Tolérance et accumulation du cuivre chez deux cuprophytes du Sud de l’Afrique Centrale : Crepidorhopalon perennis

et C. tenuis (Scrophulariaceae) (en prép.)

Michel-Pierre Faucon*, François Chipeng, Nathalie Verbruggen, Colinet Gilles, Grégory Mahy, Pierre Meerts

*auteur correspondant

Résumé :

Crepidorhopalon perennis est une endémique d’un seul site cuprifère. Crepidorhopalon tenuis possède une niche écologique plus large mais présente une affinité élevée pour les

habitats cuprifères. Les deux espèces sont considérées comme hyperaccumulatrices de Cu/Co. La tolérance et l’accumulation du Cu ont été étudiées en culture in vitro en milieu stérile chez quatre populations métallicoles et une population non-métallicole de C. tenuis et chez l’unique population de C. perennis. Les résultats démontrent une tolérance élevée au Cu chez

C. perennis et C. tenuis. Une variation de la tolérance existe entre les populations métallicoles

et non-métallicoles de C. tenuis. L’adjonction de cuivre améliore la croissance de certaines populations métallicoles en milieu stérile. Ces populations posséderaient des besoins élevés en cuivre, qui peuvent représenter un coût de la tolérance et qui expliqueraient l’affinité élevée de l’espèce pour les habitats cuprifères. La population de Crepidorhopalon perennis ne montre pas ce phénomène. Sa distribution restreinte ne semble pas s’expliquer par un coût de la tolérance au Cu. Crepidorhopalon perennis et C. tenuis ne sont pas hyperaccumulatrices de Cu et semblent plutôt se comporter comme des exclueuses.

66

Introduction

La contamination des sols par les métaux lourds constitue un problème environnemental majeur à l’échelle de la planète (Alloway 1995 ; Baise & Tercé 2002). Depuis un siècle, l’intensification des activités d’extraction et de transformation de minerais, en dispersant des métaux toxiques, ont contaminé des surfaces importantes. De nouveaux types d’habitats métallifères inexistants ou peu fréquents sur la surface de la planète avant la révolution industrielle sont ainsi apparus (Allen & Sheppard 1971 ; Ginocchio et al. 2002). Les sols de ces habitats métallifères possèdent des concentrations en métaux lourds anormalement élevées, jusqu’à 1000 fois supérieures à la concentration en métaux lourds des sols « normaux » ce qui leur confèrent une phytotoxicité élevée (Ernst 1974 ; Baker et al. 2000 ; Reeves & Baker 2000). Seules les espèces adaptées ou qui se sont adaptées à ces conditions extrêmes ont pu se développer dans ces habitats.
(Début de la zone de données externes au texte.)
-- ==== Sys2Proof/Laws/KeepsEngines.lean ====
section
/-! SUPPORT. What the operations leave alone: one lemma per operation of the engines and the sequencer of a cluster. -/

namespace Sys2Proof.Machine

open Sys2Proof.Safety

variable {k : Kept} {m : State}

theorem State.effWload_keeps {a0 : State} {a1 : Nat} {a2 : Desc} (hregs : k.regs = false)
    (hclusters : k.clusters = false) (hslice : k.slice = false) (hpad : k.pad = false) (hfab : k.fab = false)
    (hcol : k.col = false) (h : Keeps k m a0) :
    Keeps k m (State.effWload a0 a1 a2) := by
  unfold State.effWload
  try dsimp only
  repeat' first
    | with_reducible assumption | with_reducible apply State.readLoc_keeps | with_reducible apply State.readRuns_keeps
    | with_reducible apply State.setClu_keeps | with_reducible apply keeps_ite | with_reducible apply keeps_ite_fst | split
    | refine keeps_of_fst (by with_reducible assumption) ?_

theorem State.readActs_keeps {a0 : State} {a1 : Nat} {a2 : Desc} {a3 : Fmt} {a4 a5 : Nat} (hregs : k.regs = false)
    (hclusters : k.clusters = false) (hslice : k.slice = false) (hpad : k.pad = false) (hfab : k.fab = false)
    (hcol : k.col = false) (h : Keeps k m a0) :
    Keeps k m (State.readActs a0 a1 a2 a3 a4 a5).1 := by
  unfold State.readActs
  try dsimp only
  repeat' first
    | with_reducible assumption | with_reducible apply State.readRuns_keeps | with_reducible apply keeps_ite
    | with_reducible apply keeps_ite_fst | split | refine keeps_of_fst (by with_reducible assumption) ?_

theorem State.effMma_keeps {a0 : State} {a1 : Nat} {a2 : Desc} (hregs : k.regs = false)
    (hclusters : k.clusters = false) (hslice : k.slice = false) (hpad : k.pad = false) (hfab : k.fab = false)
    (hcol : k.col = false) (h : Keeps k m a0) :
    Keeps k m (State.effMma a0 a1 a2) := by
  unfold State.effMma
  try dsimp only
  repeat' first
    | with_reducible assumption | refine State.adderCheck_keeps hregs hclusters hfab hcol ?_ _ (by assumption)
    | refine State.adderCheck_keeps hregs hclusters hfab hcol ?_ _ (of_ite_some (by assumption)) | intro _
    | with_reducible apply State.readActs_keeps | with_reducible apply State.setClu_keeps | with_reducible apply keeps_ite
    | with_reducible apply keeps_foldl | with_reducible apply keeps_ite_fst | with_reducible apply keeps_foldl_fst | split
    | refine keeps_of_fst (by with_reducible assumption) ?_

theorem State.effMerge_keeps {a0 : State} {a1 : Nat} {a2 : Desc} (hregs : k.regs = false)
    (hclusters : k.clusters = false) (hslice : k.slice = false) (hpad : k.pad = false) (hfab : k.fab = false)
    (hcol : k.col = false) (h : Keeps k m a0) :
    Keeps k m (State.effMerge a0 a1 a2) := by
  unfold State.effMerge
  try dsimp only
  repeat' first
    | with_reducible assumption | intro _ | with_reducible apply State.readRuns_keeps
    | with_reducible apply State.residueFault_keeps | with_reducible apply State.refuse_keeps
    | with_reducible apply State.setClu_keeps | with_reducible apply keeps_ite | with_reducible apply keeps_foldl
    | with_reducible apply keeps_ite_fst | with_reducible apply keeps_foldl_fst | split
    | refine keeps_of_fst (by with_reducible assumption) ?_

theorem State.effMmaAdapt_keeps {a0 : State} {a1 : Nat} {a2 : Desc} (hregs : k.regs = false)
    (hclusters : k.clusters = false) (hslice : k.slice = false) (hpad : k.pad = false) (hfab : k.fab = false)
    (hcol : k.col = false) (h : Keeps k m a0) :
    Keeps k m (State.effMmaAdapt a0 a1 a2) := by
  unfold State.effMmaAdapt
  try dsimp only
  repeat' first
    | with_reducible assumption | refine State.adderCheck_keeps hregs hclusters hfab hcol ?_ _ (by assumption)
    | refine State.adderCheck_keeps hregs hclusters hfab hcol ?_ _ (of_ite_some (by assumption)) | intro _
    | with_reducible apply State.readActs_keeps | with_reducible apply State.setClu_keeps | with_reducible apply keeps_ite
    | with_reducible apply keeps_foldl | with_reducible apply keeps_ite_fst | with_reducible apply keeps_foldl_fst | split
    | refine keeps_of_fst (by with_reducible assumption) ?_

theorem State.effDrain_keeps {a0 : State} {a1 : Nat} {a2 : Desc} (hregs : k.regs = false)
    (hclusters : k.clusters = false) (hslice : k.slice = false) (hpad : k.pad = false) (hfab : k.fab = false)
    (hcol : k.col = false) (h : Keeps k m a0) :
    Keeps k m (State.effDrain a0 a1 a2) := by
  unfold State.effDrain
  try dsimp only
  repeat' first
    | with_reducible assumption | intro _ | with_reducible apply State.mergeLoc_keeps
    | with_reducible apply State.writeRuns_keeps | with_reducible apply State.residueFault_keeps
    | with_reducible apply State.noteFlags_keeps | with_reducible apply keeps_ite | with_reducible apply keeps_foldl
    | with_reducible apply keeps_ite_fst | with_reducible apply keeps_foldl_fst | split

theorem State.effAccClear_keeps {a0 : State} {a1 : Nat} {a2 : Desc} (hclusters : k.clusters = false) (h : Keeps k m a0)
    :
    Keeps k m (State.effAccClear a0 a1 a2) := by
  unfold State.effAccClear
  try dsimp only
  repeat' first
    | with_reducible assumption | with_reducible apply State.setClu_keeps

theorem State.effAccScale_keeps {a0 : State} {a1 : Nat} {a2 : Desc} (hclusters : k.clusters = false) (h : Keeps k m a0)
    :
    Keeps k m (State.effAccScale a0 a1 a2) := by
  unfold State.effAccScale
  try dsimp only
  repeat' first
    | with_reducible assumption | intro _ | with_reducible apply State.setClu_keeps

theorem State.writeValues_keeps {a0 : State} {a1 : Nat} {a2 : Desc} {a3 : Loc} {a4 : List FVal} {a5 : List Nat}
    (hregs : k.regs = false) (hclusters : k.clusters = false) (hslice : k.slice = false) (hpad : k.pad = false)
    (hfab : k.fab = false) (hcol : k.col = false) (h : Keeps k m a0) :
    Keeps k m (State.writeValues a0 a1 a2 a3 a4 a5) := by
  unfold State.writeValues
  try dsimp only
  repeat' first
    | with_reducible assumption | with_reducible apply State.mergeLoc_keeps | with_reducible apply State.writeLoc_keeps
    | with_reducible apply State.noteFlags_keeps | with_reducible apply keeps_ite

theorem State.readOperands_keeps {a0 : State} {a1 : Nat} {a2 : Desc} {a3 a4 : Bool} {a5 : Nat} (hregs : k.regs = false)
    (hclusters : k.clusters = false) (hslice : k.slice = false) (hpad : k.pad = false) (hfab : k.fab = false)
    (hcol : k.col = false) (h : Keeps k m a0) :
    Keeps k m (State.readOperands a0 a1 a2 a3 a4 a5).1 := by
  unfold State.readOperands
  try dsimp only
  repeat' first
    | with_reducible assumption | with_reducible apply State.readValues_keeps | with_reducible apply keeps_ite
    | with_reducible apply keeps_ite_fst | split | refine keeps_of_fst (by with_reducible assumption) ?_

theorem State.effMap2_keeps {a0 : State} {a1 : Nat} {a2 : Desc} {a3 : Bool} {a4 : FVal → FVal → FVal}
    (hregs : k.regs = false) (hclusters : k.clusters = false) (hslice : k.slice = false) (hpad : k.pad = false)
    (hfab : k.fab = false) (hcol : k.col = false) (h : Keeps k m a0) :
    Keeps k m (State.effMap2 a0 a1 a2 a3 a4) := by
  unfold State.effMap2
  try dsimp only
  repeat' first
    | with_reducible assumption | refine State.adderCheck_keeps hregs hclusters hfab hcol ?_ _ (by assumption)
    | refine State.adderCheck_keeps hregs hclusters hfab hcol ?_ _ (of_ite_some (by assumption))
    | with_reducible apply State.readOperands_keeps | with_reducible apply State.writeValues_keeps
    | with_reducible apply keeps_ite | with_reducible apply keeps_ite_fst | split
    | refine keeps_of_fst (by with_reducible assumption) ?_

theorem State.effVadd_keeps {a0 : State} {a1 : Nat} {a2 : Desc} (hregs : k.regs = false)
    (hclusters : k.clusters = false) (hslice : k.slice = false) (hpad : k.pad = false) (hfab : k.fab = false)
    (hcol : k.col = false) (h : Keeps k m a0) :
    Keeps k m (State.effVadd a0 a1 a2) := by
  unfold State.effVadd
  try dsimp only
  repeat' first
    | with_reducible assumption | intro _ | with_reducible apply State.effMap2_keeps

theorem State.effVmul_keeps {a0 : State} {a1 : Nat} {a2 : Desc} (hregs : k.regs = false)
    (hclusters : k.clusters = false) (hslice : k.slice = false) (hpad : k.pad = false) (hfab : k.fab = false)
    (hcol : k.col = false) (h : Keeps k m a0) :
    Keeps k m (State.effVmul a0 a1 a2) := by
  unfold State.effVmul
  try dsimp only
  repeat' first
    | with_reducible assumption | intro _ | with_reducible apply State.effMap2_keeps

theorem State.effVmax_keeps {a0 : State} {a1 : Nat} {a2 : Desc} (hregs : k.regs = false)
    (hclusters : k.clusters = false) (hslice : k.slice = false) (hpad : k.pad = false) (hfab : k.fab = false)
    (hcol : k.col = false) (h : Keeps k m a0) :
    Keeps k m (State.effVmax a0 a1 a2) := by
  unfold State.effVmax
  try dsimp only
  repeat' first
    | with_reducible assumption | intro _ | with_reducible apply State.effMap2_keeps

theorem State.effVmin_keeps {a0 : State} {a1 : Nat} {a2 : Desc} (hregs : k.regs = false)
    (hclusters : k.clusters = false) (hslice : k.slice = false) (hpad : k.pad = false) (hfab : k.fab = false)
    (hcol : k.col = false) (h : Keeps k m a0) :
    Keeps k m (State.effVmin a0 a1 a2) := by
  unfold State.effVmin
  try dsimp only
  repeat' first
    | with_reducible assumption | intro _ | with_reducible apply State.effMap2_keeps

theorem State.effVfma_keeps {a0 : State} {a1 : Nat} {a2 : Desc} (hregs : k.regs = false)
    (hclusters : k.clusters = false) (hslice : k.slice = false) (hpad : k.pad = false) (hfab : k.fab = false)
    (hcol : k.col = false) (h : Keeps k m a0) :
    Keeps k m (State.effVfma a0 a1 a2) := by
  unfold State.effVfma
  try dsimp only
  repeat' first
    | with_reducible assumption | refine State.adderCheck_keeps hregs hclusters hfab hcol ?_ _ (by assumption)
    | refine State.adderCheck_keeps hregs hclusters hfab hcol ?_ _ (of_ite_some (by assumption))
    | with_reducible apply State.readOperands_keeps | with_reducible apply State.writeValues_keeps
    | with_reducible apply keeps_ite | with_reducible apply keeps_ite_fst | split
    | refine keeps_of_fst (by with_reducible assumption) ?_

theorem State.effVcmp_keeps {a0 : State} {a1 : Nat} {a2 : Desc} (hregs : k.regs = false)
    (hclusters : k.clusters = false) (hslice : k.slice = false) (hpad : k.pad = false) (hfab : k.fab = false)
    (hcol : k.col = false) (h : Keeps k m a0) :
    Keeps k m (State.effVcmp a0 a1 a2) := by
  unfold State.effVcmp
  try dsimp only
  repeat' first
    | with_reducible assumption | intro _ | with_reducible apply State.effMap2_keeps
La tolérance aux métaux lourds chez les plantes constitue une problématique de recherche de prédilection pour l’étude des processus d’adaptation à des facteurs écologiques très contraignants (Antonovics et al. 1971). La tolérance au cuivre ainsi que celle du zinc ont été étudiées chez quelques pseudométallophytes qui ont contribué largement à l’avancée des connaissances sur la génétique et l’évolution de la tolérance aux métaux lourds. L’étude de la tolérance au cuivre a permis de mettre en évidence l’intensité de la sélection due à la toxicité aux métaux lourds (McNeilly & Bradshaw 1968 ; Wu et al. 1975), l’héritabilité du caractère (Macnair 1981, 1983 ; Schat & Ten Bookum 1992 ; Schat et al. 1993), le coût de la tolérance au cuivre (Macnair et al. 2000), l’isolement reproducteur (Macnair & Christie 1983 ; Macnair & Gardner 1998), la spéciation (Macnair & Gardner 1998).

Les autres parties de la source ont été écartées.